## Task to carry out
In the entries below, the lines from the one with "(actOnDetached s).time = s.time" through the one with "(dropByDemand s).alloc.share.holdSeq = s.alloc.share.holdSeq" are to be copied exactly; both ends count.

## Input
*****
@[simp] theorem applyRecord_keeps (r : ConfigRecord) (polarity : Polarity) (steering : PerClass Steer) (s : State) :
    (applyRecord r polarity steering s).pins = s.pins
      ∧ (applyRecord r polarity steering s).mc.station = s.mc.station
      ∧ (applyRecord r polarity steering s).mc.identity = s.mc.identity
      ∧ (applyRecord r polarity steering s).mc.census = s.mc.census
      ∧ (applyRecord r polarity steering s).mc.retry = s.mc.retry
      ∧ (applyRecord r polarity steering s).mc.request = s.mc.request
      ∧ (applyRecord r polarity steering s).mc.lastResolution = s.mc.lastResolution
      ∧ (applyRecord r polarity steering s).mc.duplicate = s.mc.duplicate
      ∧ (applyRecord r polarity steering s).table = s.table
      ∧ (applyRecord r polarity steering s).alloc.share.held = s.alloc.share.held
      ∧ (applyRecord r polarity steering s).alloc.share.lastTx = s.alloc.share.lastTx
      ∧ (applyRecord r polarity steering s).alloc.share.demand = s.alloc.share.demand
      ∧ (applyRecord r polarity steering s).alloc.share.holdSeq = s.alloc.share.holdSeq
      ∧ (applyRecord r polarity steering s).alloc.share.claimCounter = s.alloc.share.claimCounter
      ∧ (applyRecord r polarity steering s).alloc.share.silence = s.alloc.share.silence
      ∧ (applyRecord r polarity steering s).alloc.share.failures = s.alloc.share.failures
      ∧ (applyRecord r polarity steering s).alloc.share.backoff = s.alloc.share.backoff
      ∧ (applyRecord r polarity steering s).alloc.claim = s.alloc.claim
      ∧ (applyRecord r polarity steering s).alloc.holdAttempt = s.alloc.holdAttempt
      ∧ (applyRecord r polarity steering s).outbox = s.outbox ∧ (applyRecord r polarity steering s).line = s.line
      ∧ (applyRecord r polarity steering s).time.tickDivider = s.time.tickDivider
      ∧ (applyRecord r polarity steering s).time.ms = s.time.ms
      ∧ (applyRecord r polarity steering s).time.leaseMatch = s.time.leaseMatch
      ∧ (applyRecord r polarity steering s).time.leasePost = s.time.leasePost
      ∧ (applyRecord r polarity steering s).time.boundaryDue = s.time.boundaryDue
      ∧ (applyRecord r polarity steering s).pilot.requested = s.pilot.requested
      ∧ (applyRecord r polarity steering s).pilot.stateCopy = s.pilot.stateCopy
      ∧ (applyRecord r polarity steering s).pilot.former = s.pilot.former
      ∧ (applyRecord r polarity steering s).pilot.faultIn = s.pilot.faultIn
      ∧ (applyRecord r polarity steering s).pilot.loadIn = s.pilot.loadIn
      ∧ (applyRecord r polarity steering s).pilot.mode = s.pilot.mode
      ∧ (applyRecord r polarity steering s).pilot.drive = s.pilot.drive
      ∧ (applyRecord r polarity steering s).pilot.duty = s.pilot.duty
      ∧ (applyRecord r polarity steering s).pilot.applied = s.pilot.applied
      ∧ (applyRecord r polarity steering s).pilot.phase = s.pilot.phase
      ∧ (applyRecord r polarity steering s).pilot.meter = s.pilot.meter
      ∧ (applyRecord r polarity steering s).pilot.periodDue = s.pilot.periodDue
      ∧ (applyRecord r polarity steering s).pilot.faultDue = s.pilot.faultDue
      ∧ (applyRecord r polarity steering s).events.active = s.events.active
      ∧ (applyRecord r polarity steering s).events.acked = s.events.acked
      ∧ (applyRecord r polarity steering s).events.popping = s.events.popping
      ∧ (applyRecord r polarity steering s).port = s.port ∧ (applyRecord r polarity steering s).pending = s.pending := 
    ⟨rfl, rfl, rfl, rfl, rfl, rfl, rfl, rfl, rfl, rfl, rfl, rfl, rfl, rfl, rfl, rfl, rfl, rfl, rfl, rfl,
    rfl, rfl, rfl, rfl, rfl, rfl, rfl, rfl, rfl, rfl, rfl, rfl, rfl, rfl, rfl, rfl, rfl, rfl, rfl, rfl,
    rfl, rfl, rfl, rfl⟩

@[simp] theorem beginJoin_keeps (s : State) :
    (beginJoin s).pins = s.pins ∧ (beginJoin s).mc.identity = s.mc.identity ∧ (beginJoin s).mc.census = s.mc.census
      ∧ (beginJoin s).mc.configured = s.mc.configured ∧ (beginJoin s).mc.duplicate = s.mc.duplicate
      ∧ (beginJoin s).table.nextSnapshot = s.table.nextSnapshot
      ∧ (beginJoin s).alloc.share.lastTx = s.alloc.share.lastTx
      ∧ (beginJoin s).alloc.share.floor = s.alloc.share.floor
      ∧ (beginJoin s).alloc.share.priority = s.alloc.share.priority
      ∧ (beginJoin s).alloc.share.demand = s.alloc.share.demand
      ∧ (beginJoin s).alloc.share.holdSeq = s.alloc.share.holdSeq
      ∧ (beginJoin s).alloc.holdAttempt = s.alloc.holdAttempt ∧ (beginJoin s).line.idle = s.line.idle
      ∧ (beginJoin s).line.bits = s.line.bits ∧ (beginJoin s).time = s.time
      ∧ (beginJoin s).pilot.faultIn = s.pilot.faultIn ∧ (beginJoin s).pilot.loadIn = s.pilot.loadIn
      ∧ (beginJoin s).pilot.mode = s.pilot.mode ∧ (beginJoin s).pilot.drive = s.pilot.drive
      ∧ (beginJoin s).pilot.duty = s.pilot.duty ∧ (beginJoin s).pilot.applied = s.pilot.applied
      ∧ (beginJoin s).pilot.phase = s.pilot.phase ∧ (beginJoin s).pilot.meter = s.pilot.meter
      ∧ (beginJoin s).pilot.fullScale = s.pilot.fullScale ∧ (beginJoin s).pilot.polarity = s.pilot.polarity
      ∧ (beginJoin s).pilot.periodDue = s.pilot.periodDue ∧ (beginJoin s).pilot.faultDue = s.pilot.faultDue
      ∧ (beginJoin s).events.filter = s.events.filter ∧ (beginJoin s).events.steering = s.events.steering
      ∧ (beginJoin s).events.popping = s.events.popping ∧ (beginJoin s).port = s.port
      ∧ (beginJoin s).pending = s.pending := by
  unfold beginJoin
  (repeat' split) <;> simp

@[simp] theorem actOnActive_keeps (s : State) :
    (actOnActive s).pins = s.pins ∧ (actOnActive s).mc.identity = s.mc.identity
      ∧ (actOnActive s).mc.census = s.mc.census ∧ (actOnActive s).mc.configured = s.mc.configured
      ∧ (actOnActive s).mc.duplicate = s.mc.duplicate ∧ (actOnActive s).table.nextSnapshot = s.table.nextSnapshot
      ∧ (actOnActive s).alloc.share.lastTx = s.alloc.share.lastTx
      ∧ (actOnActive s).alloc.share.floor = s.alloc.share.floor
      ∧ (actOnActive s).alloc.share.priority = s.alloc.share.priority
      ∧ (actOnActive s).alloc.share.demand = s.alloc.share.demand
      ∧ (actOnActive s).alloc.share.holdSeq = s.alloc.share.holdSeq
      ∧ (actOnActive s).alloc.holdAttempt = s.alloc.holdAttempt ∧ (actOnActive s).line.idle = s.line.idle
      ∧ (actOnActive s).line.bits = s.line.bits ∧ (actOnActive s).time = s.time
      ∧ (actOnActive s).pilot.faultIn = s.pilot.faultIn ∧ (actOnActive s).pilot.loadIn = s.pilot.loadIn
      ∧ (actOnActive s).pilot.mode = s.pilot.mode ∧ (actOnActive s).pilot.drive = s.pilot.drive
      ∧ (actOnActive s).pilot.duty = s.pilot.duty ∧ (actOnActive s).pilot.applied = s.pilot.applied
      ∧ (actOnActive s).pilot.phase = s.pilot.phase ∧ (actOnActive s).pilot.meter = s.pilot.meter
      ∧ (actOnActive s).pilot.fullScale = s.pilot.fullScale ∧ (actOnActive s).pilot.polarity = s.pilot.polarity
      ∧ (actOnActive s).pilot.periodDue = s.pilot.periodDue ∧ (actOnActive s).pilot.faultDue = s.pilot.faultDue
      ∧ (actOnActive s).events.filter = s.events.filter ∧ (actOnActive s).events.steering = s.events.steering
      ∧ (actOnActive s).events.popping = s.events.popping ∧ (actOnActive s).port = s.port
      ∧ (actOnActive s).pending = s.pending := by
  unfold actOnActive
  (repeat' split) <;> simp

@[simp] theorem cancelTaken_keeps (s : State) :
    (cancelTaken s).pins = s.pins ∧ (cancelTaken s).mc.station = s.mc.station
      ∧ (cancelTaken s).mc.identity = s.mc.identity ∧ (cancelTaken s).mc.census = s.mc.census
      ∧ (cancelTaken s).mc.retry = s.mc.retry ∧ (cancelTaken s).mc.configured = s.mc.configured
      ∧ (cancelTaken s).mc.duplicate = s.mc.duplicate ∧ (cancelTaken s).table = s.table
      ∧ (cancelTaken s).alloc = s.alloc ∧ (cancelTaken s).outbox = s.outbox ∧ (cancelTaken s).line = s.line
      ∧ (cancelTaken s).time = s.time ∧ (cancelTaken s).pilot = s.pilot
      ∧ (cancelTaken s).events.filter = s.events.filter ∧ (cancelTaken s).events.steering = s.events.steering
      ∧ (cancelTaken s).events.active = s.events.active ∧ (cancelTaken s).events.acked = s.events.acked
      ∧ (cancelTaken s).events.popping = s.events.popping ∧ (cancelTaken s).port = s.port
      ∧ (cancelTaken s).pending = s.pending := by
  unfold cancelTaken
  (repeat' split) <;> simp

@[simp] theorem actOnDetached_keeps (s : State) :
    (actOnDetached s).pins = s.pins ∧ (actOnDetached s).mc.identity = s.mc.identity
      ∧ (actOnDetached s).mc.census = s.mc.census ∧ (actOnDetached s).mc.configured = s.mc.configured
      ∧ (actOnDetached s).mc.duplicate = s.mc.duplicate ∧ (actOnDetached s).table.nextSnapshot = s.table.nextSnapshot
      ∧ (actOnDetached s).alloc.share.lastTx = s.alloc.share.lastTx
      ∧ (actOnDetached s).alloc.share.floor = s.alloc.share.floor
      ∧ (actOnDetached s).alloc.share.priority = s.alloc.share.priority
      ∧ (actOnDetached s).alloc.share.demand = s.alloc.share.demand
      ∧ (actOnDetached s).alloc.share.holdSeq = s.alloc.share.holdSeq
      ∧ (actOnDetached s).alloc.share.claimCounter = s.alloc.share.claimCounter
      ∧ (actOnDetached s).alloc.share.silence = s.alloc.share.silence
      ∧ (actOnDetached s).alloc.holdAttempt = s.alloc.holdAttempt ∧ (actOnDetached s).line.idle = s.line.idle
      ∧ (actOnDetached s).line.bits = s.line.bits ∧ (actOnDetached s).time = s.time
      ∧ (actOnDetached s).pilot.faultIn = s.pilot.faultIn ∧ (actOnDetached s).pilot.loadIn = s.pilot.loadIn
      ∧ (actOnDetached s).pilot.mode = s.pilot.mode ∧ (actOnDetached s).pilot.drive = s.pilot.drive
      ∧ (actOnDetached s).pilot.duty = s.pilot.duty ∧ (actOnDetached s).pilot.applied = s.pilot.applied
      ∧ (actOnDetached s).pilot.phase = s.pilot.phase ∧ (actOnDetached s).pilot.meter = s.pilot.meter
      ∧ (actOnDetached s).pilot.fullScale = s.pilot.fullScale ∧ (actOnDetached s).pilot.polarity = s.pilot.polarity
      ∧ (actOnDetached s).pilot.periodDue = s.pilot.periodDue ∧ (actOnDetached s).pilot.faultDue = s.pilot.faultDue
      ∧ (actOnDetached s).events.filter = s.events.filter ∧ (actOnDetached s).events.steering = s.events.steering
      ∧ (actOnDetached s).events.popping = s.events.popping ∧ (actOnDetached s).port = s.port
      ∧ (actOnDetached s).pending = s.pending := by
  unfold actOnDetached
  (repeat' split) <;> simp

@[simp] theorem dropByDemand_keeps (s : State) :
    (dropByDemand s).pins = s.pins ∧ (dropByDemand s).mc = s.mc ∧ (dropByDemand s).table = s.table
      ∧ (dropByDemand s).alloc.share.held = s.alloc.share.held
      ∧ (dropByDemand s).alloc.share.lastTx = s.alloc.share.lastTx
      ∧ (dropByDemand s).alloc.share.floor = s.alloc.share.floor
      ∧ (dropByDemand s).alloc.share.priority = s.alloc.share.priority
      ∧ (dropByDemand s).alloc.share.demand = s.alloc.share.demand
      ∧ (dropByDemand s).alloc.share.holdSeq = s.alloc.share.holdSeq
      ∧ (dropByDemand s).alloc.share.claimCounter = s.alloc.share.claimCounter
      ∧ (dropByDemand s).alloc.share.silence = s.alloc.share.silence
      ∧ (dropByDemand s).alloc.holdAttempt = s.alloc.holdAttempt ∧ (dropByDemand s).outbox.hold = s.outbox.hold
      ∧ (dropByDemand s).outbox.answers = s.outbox.answers ∧ (dropByDemand s).outbox.answerList = s.outbox.answerList
      ∧ (dropByDemand s).line.rx = s.line.rx ∧ (dropByDemand s).line.idle = s.line.idle
      ∧ (dropByDemand s).line.bits = s.line.bits ∧ (dropByDemand s).line.inbox = s.line.inbox
      ∧ (dropByDemand s).time = s.time ∧ (dropByDemand s).pilot = s.pilot
      ∧ (dropByDemand s).events.filter = s.events.filter ∧ (dropByDemand s).events.steering = s.events.steering
      ∧ (dropByDemand s).events.active = s.events.active ∧ (dropByDemand s).events.acked = s.events.acked
      ∧ (dropByDemand s).events.popping = s.events.popping ∧ (dropByDemand s).port = s.port
      ∧ (dropByDemand s).pending = s.pending := by
  unfold dropByDemand
  (repeat' split) <;> simp

@[simp] theorem followDemand_keeps (s : State) :
    (followDemand s).pins = s.pins ∧ (followDemand s).mc = s.mc ∧ (followDemand s).table.entries = s.table.entries
      ∧ (followDemand s).table.nextSnapshot = s.table.nextSnapshot
      ∧ (followDemand s).alloc.share.lastTx = s.alloc.share.lastTx
      ∧ (followDemand s).alloc.share.floor = s.alloc.share.floor
      ∧ (followDemand s).alloc.share.priority = s.alloc.share.priority
      ∧ (followDemand s).alloc.share.demand = s.alloc.share.demand
      ∧ (followDemand s).alloc.share.holdSeq = s.alloc.share.holdSeq
      ∧ (followDemand s).alloc.share.silence = s.alloc.share.silence
      ∧ (followDemand s).alloc.holdAttempt = s.alloc.holdAttempt ∧ (followDemand s).outbox.answers = s.outbox.answers
      ∧ (followDemand s).outbox.answerList = s.outbox.answerList ∧ (followDemand s).line.rx = s.line.rx
      ∧ (followDemand s).line.idle = s.line.idle ∧ (followDemand s).line.bits = s.line.bits
      ∧ (followDemand s).line.inbox = s.line.inbox ∧ (followDemand s).time = s.time
      ∧ (followDemand s).pilot.stateCopy = s.pilot.stateCopy ∧ (followDemand s).pilot.faultIn = s.pilot.faultIn
      ∧ (followDemand s).pilot.loadIn = s.pilot.loadIn ∧ (followDemand s).pilot.mode = s.pilot.mode
      ∧ (followDemand s).pilot.drive = s.pilot.drive ∧ (followDemand s).pilot.duty = s.pilot.duty
      ∧ (followDemand s).pilot.applied = s.pilot.applied ∧ (followDemand s).pilot.phase = s.pilot.phase
      ∧ (followDemand s).pilot.meter = s.pilot.meter ∧ (followDemand s).pilot.fullScale = s.pilot.fullScale
      ∧ (followDemand s).pilot.polarity = s.pilot.polarity ∧ (followDemand s).pilot.periodDue = s.pilot.periodDue
      ∧ (followDemand s).pilot.faultDue = s.pilot.faultDue ∧ (followDemand s).events.filter = s.events.filter
      ∧ (followDemand s).events.steering = s.events.steering ∧ (followDemand s).events.popping = s.events.popping
      ∧ (followDemand s).port = s.port ∧ (followDemand s).pending = s.pending := by
  unfold followDemand
  (repeat' split) <;> simp

@[simp] theorem actOnDemand_keeps (s : State) :
    (actOnDemand s).pins = s.pins ∧ (actOnDemand s).mc = s.mc ∧ (actOnDemand s).table.entries = s.table.entries
      ∧ (actOnDemand s).table.nextSnapshot = s.table.nextSnapshot
      ∧ (actOnDemand s).alloc.share.lastTx = s.alloc.share.lastTx
      ∧ (actOnDemand s).alloc.share.floor = s.alloc.share.floor
      ∧ (actOnDemand s).alloc.share.priority = s.alloc.share.priority
      ∧ (actOnDemand s).alloc.share.demand = s.alloc.share.demand
      ∧ (actOnDemand s).alloc.share.holdSeq = s.alloc.share.holdSeq
      ∧ (actOnDemand s).alloc.share.silence = s.alloc.share.silence
      ∧ (actOnDemand s).alloc.holdAttempt = s.alloc.holdAttempt ∧ (actOnDemand s).outbox.answers = s.outbox.answers
      ∧ (actOnDemand s).outbox.answerList = s.outbox.answerList ∧ (actOnDemand s).line.rx = s.line.rx
      ∧ (actOnDemand s).line.idle = s.line.idle ∧ (actOnDemand s).line.bits = s.line.bits
      ∧ (actOnDemand s).line.inbox = s.line.inbox ∧ (actOnDemand s).time = s.time
      ∧ (actOnDemand s).pilot.stateCopy = s.pilot.stateCopy ∧ (actOnDemand s).pilot.faultIn = s.pilot.faultIn
      ∧ (actOnDemand s).pilot.loadIn = s.pilot.loadIn ∧ (actOnDemand s).pilot.mode = s.pilot.mode
      ∧ (actOnDemand s).pilot.drive = s.pilot.drive ∧ (actOnDemand s).pilot.duty = s.pilot.duty
      ∧ (actOnDemand s).pilot.applied = s.pilot.applied ∧ (actOnDemand s).pilot.phase = s.pilot.phase
      ∧ (actOnDemand s).pilot.meter = s.pilot.meter ∧ (actOnDemand s).pilot.fullScale = s.pilot.fullScale
      ∧ (actOnDemand s).pilot.polarity = s.pilot.polarity ∧ (actOnDemand s).pilot.periodDue = s.pilot.periodDue
      ∧ (actOnDemand s).pilot.faultDue = s.pilot.faultDue ∧ (actOnDemand s).events.filter = s.events.filter
      ∧ (actOnDemand s).events.steering = s.events.steering ∧ (actOnDemand s).events.popping = s.events.popping
      ∧ (actOnDemand s).port = s.port ∧ (actOnDemand s).pending = s.pending := by
  unfold actOnDemand
  simp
*****
## Answer section
      ∧ (actOnDetached s).line.bits = s.line.bits ∧ (actOnDetached s).time = s.time
      ∧ (actOnDetached s).pilot.faultIn = s.pilot.faultIn ∧ (actOnDetached s).pilot.loadIn = s.pilot.loadIn
      ∧ (actOnDetached s).pilot.mode = s.pilot.mode ∧ (actOnDetached s).pilot.drive = s.pilot.drive
      ∧ (actOnDetached s).pilot.duty = s.pilot.duty ∧ (actOnDetached s).pilot.applied = s.pilot.applied
      ∧ (actOnDetached s).pilot.phase = s.pilot.phase ∧ (actOnDetached s).pilot.meter = s.pilot.meter
      ∧ (actOnDetached s).pilot.fullScale = s.pilot.fullScale ∧ (actOnDetached s).pilot.polarity = s.pilot.polarity
      ∧ (actOnDetached s).pilot.periodDue = s.pilot.periodDue ∧ (actOnDetached s).pilot.faultDue = s.pilot.faultDue
      ∧ (actOnDetached s).events.filter = s.events.filter ∧ (actOnDetached s).events.steering = s.events.steering
      ∧ (actOnDetached s).events.popping = s.events.popping ∧ (actOnDetached s).port = s.port
      ∧ (actOnDetached s).pending = s.pending := by
  unfold actOnDetached
  (repeat' split) <;> simp

@[simp] theorem dropByDemand_keeps (s : State) :
    (dropByDemand s).pins = s.pins ∧ (dropByDemand s).mc = s.mc ∧ (dropByDemand s).table = s.table
      ∧ (dropByDemand s).alloc.share.held = s.alloc.share.held
      ∧ (dropByDemand s).alloc.share.lastTx = s.alloc.share.lastTx
      ∧ (dropByDemand s).alloc.share.floor = s.alloc.share.floor
      ∧ (dropByDemand s).alloc.share.priority = s.alloc.share.priority
      ∧ (dropByDemand s).alloc.share.demand = s.alloc.share.demand
      ∧ (dropByDemand s).alloc.share.holdSeq = s.alloc.share.holdSeq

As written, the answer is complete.